Contribution of MSF Studies to the Evidence for Policy Change

Within these 18 countries and during 1996–2004, 455 treatment groups were investigated, 112 (25%) by MSF (Table 2). The proportion of study groups investigated by MSF was higher for ACTs (46%) than monotherapies (19%), and higher in Africa than in Asia, both for monotherapies (23% versus 9%) and ACTs (57% versus 29%). Recommendations made by MSF were concordant with subsequent national decisions regarding policy change in 13/18 (72%) of the countries of intervention (Asia: two out of five [40%]; Africa: 11/13 [84%]).

Of the 43 MSF studies, 31 (72%) were published in peer-reviewed journals. MSF studies accounted for 23% (31/137) of all articles published during this period in the 18 countries of intervention (Table 3).

thumbnail

Table 2. Number of Studies Performed by MSF Epicentre among Total Studies by Country and Drug (Monotherapy, ACT) and Concordance between MSF Recommendations and New Policy Subsequently Adopted by the Country

doi:10.1371/journal.pmed.0050169.t002
thumbnail

Table 3. Number and Proportion of Articles Published in Peer-Reviewed Journals, 1996–2007

doi:10.1371/journal.pmed.0050169.t003

MSF's largest output was in conflict-affected countries of sub-Saharan Africa, including Angola, Burundi, Chad, Liberia, Sierra Leone, and southern Sudan, where its studies represent the vast majority of available data, and where “traditional” academic research institutions were not or barely represented. Overall, MSF's study output accounted for one quarter of antimalarial drug efficacy research in 18 countries. Most studies were published in peer-reviewed journals.

Challenges and Lessons Learned

Generalisability of results obtained in crisis settings.

With the exception of Sierra Leone, where a national multi-centric study was carried out, the MSF studies were not necessarily representative of national trends. Armed conflict, forced displacement in Maheba, Zambia and Kailahun, Sierra Leone (potentially leading to the introduction of more or less resistant strains), and conflict-induced nutritional crises (leading to lower immuno-competence and thus impaired host response) that had recently affected many of the study populations (Angola; Burundi; DRC; Lankien, Mapel, and Nuba, southern Sudan; Sierra Leone; Amudat and Bundibugyo, Uganda) may have resulted in systematic differences in local antimalarial efficacy compared to other regions of the country. Evidence suggests that malnourished children have an increased risk of treatment failure [8–10]. Organisations conducting studies in crisis-affected settings need to consider the generalisability of their data carefully in addition to the more general problem of extrapolating findings from individual sites to wider populations.
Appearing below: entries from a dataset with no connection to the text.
-- ==== Sys2Proof/Syntax.lean ====
section
/-! DEFINITION. The one inductive of instructions: a constructor for every row of spec/opcode_table.json, the core
instructions first. A core instruction carries its encoded fields (R101, R102): `W0` for a base row, `Ext` for an extended or
literal row. A host command names the queue whose next packet it begins; an event of the machine or of its
surroundings names the agent, the message (by its place among those in flight) or the input it acts on. -/

namespace Sys2Proof

/-- The fields of word 0 but for OP and L (R101). -/
structure W0 where
  g : BitVec 4 := 0
  m : BitVec 3 := 0
  b : BitVec 5 := 0
  a : BitVec 5 := 0
  d : BitVec 5 := 0
  deriving DecidableEq, Repr

/-- The fields of extended word 1 (R102). -/
structure W1 where
  xop : BitVec 4 := 0
  sr : BitVec 1 := 0
  sl : BitVec 3 := 0
  sc : BitVec 3 := 0
  th : BitVec 2 := 0
  g2 : BitVec 4 := 0
  f : BitVec 5 := 0
  e : BitVec 5 := 0
  c : BitVec 5 := 0
  deriving DecidableEq, Repr

/-- Which of the lengths 0b01, 0b10 and 0b11 an extended row has (R100). -/
inductive ExtForm where
  /-- L = 0b01: word 1 and IMM32. -/
  | ext
  /-- L = 0b10: a literal and nothing else. -/
  | lit
  /-- L = 0b11: word 1, IMM32 and a literal. -/
  | extLit
  deriving DecidableEq, Repr

/-- The operands of an extended or literal row. -/
structure Ext where
  form : ExtForm := .ext
  w : W0 := {}
  x : W1 := {}
  imm : Word32 := 0
  lit : Word := 0
  deriving DecidableEq, Repr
Planning and organisational strategy.

MSF's contribution was not systematically planned but rather ad hoc, driven by its programmes. In retrospect, MSF's approach could have been more systematic, and more adherent to the standards of evidence-based medicine, in which randomised clinical trials are the primary tool by which inefficacious treatments are replaced once a more efficacious and equally safe alternative is identified. The approach shifted over time from measuring the efficacy of CQ and alternative potential partner drugs to combine with AS, to assuming that CQ was already inefficacious and focusing on head-on comparisons of different ACT combinations. MSF's strategy thus wavered between building an evidence base to argue against continued CQ use, trying to establish the baseline resistance of typical partner drugs, and a more pragmatic approach of directly investigating combinations.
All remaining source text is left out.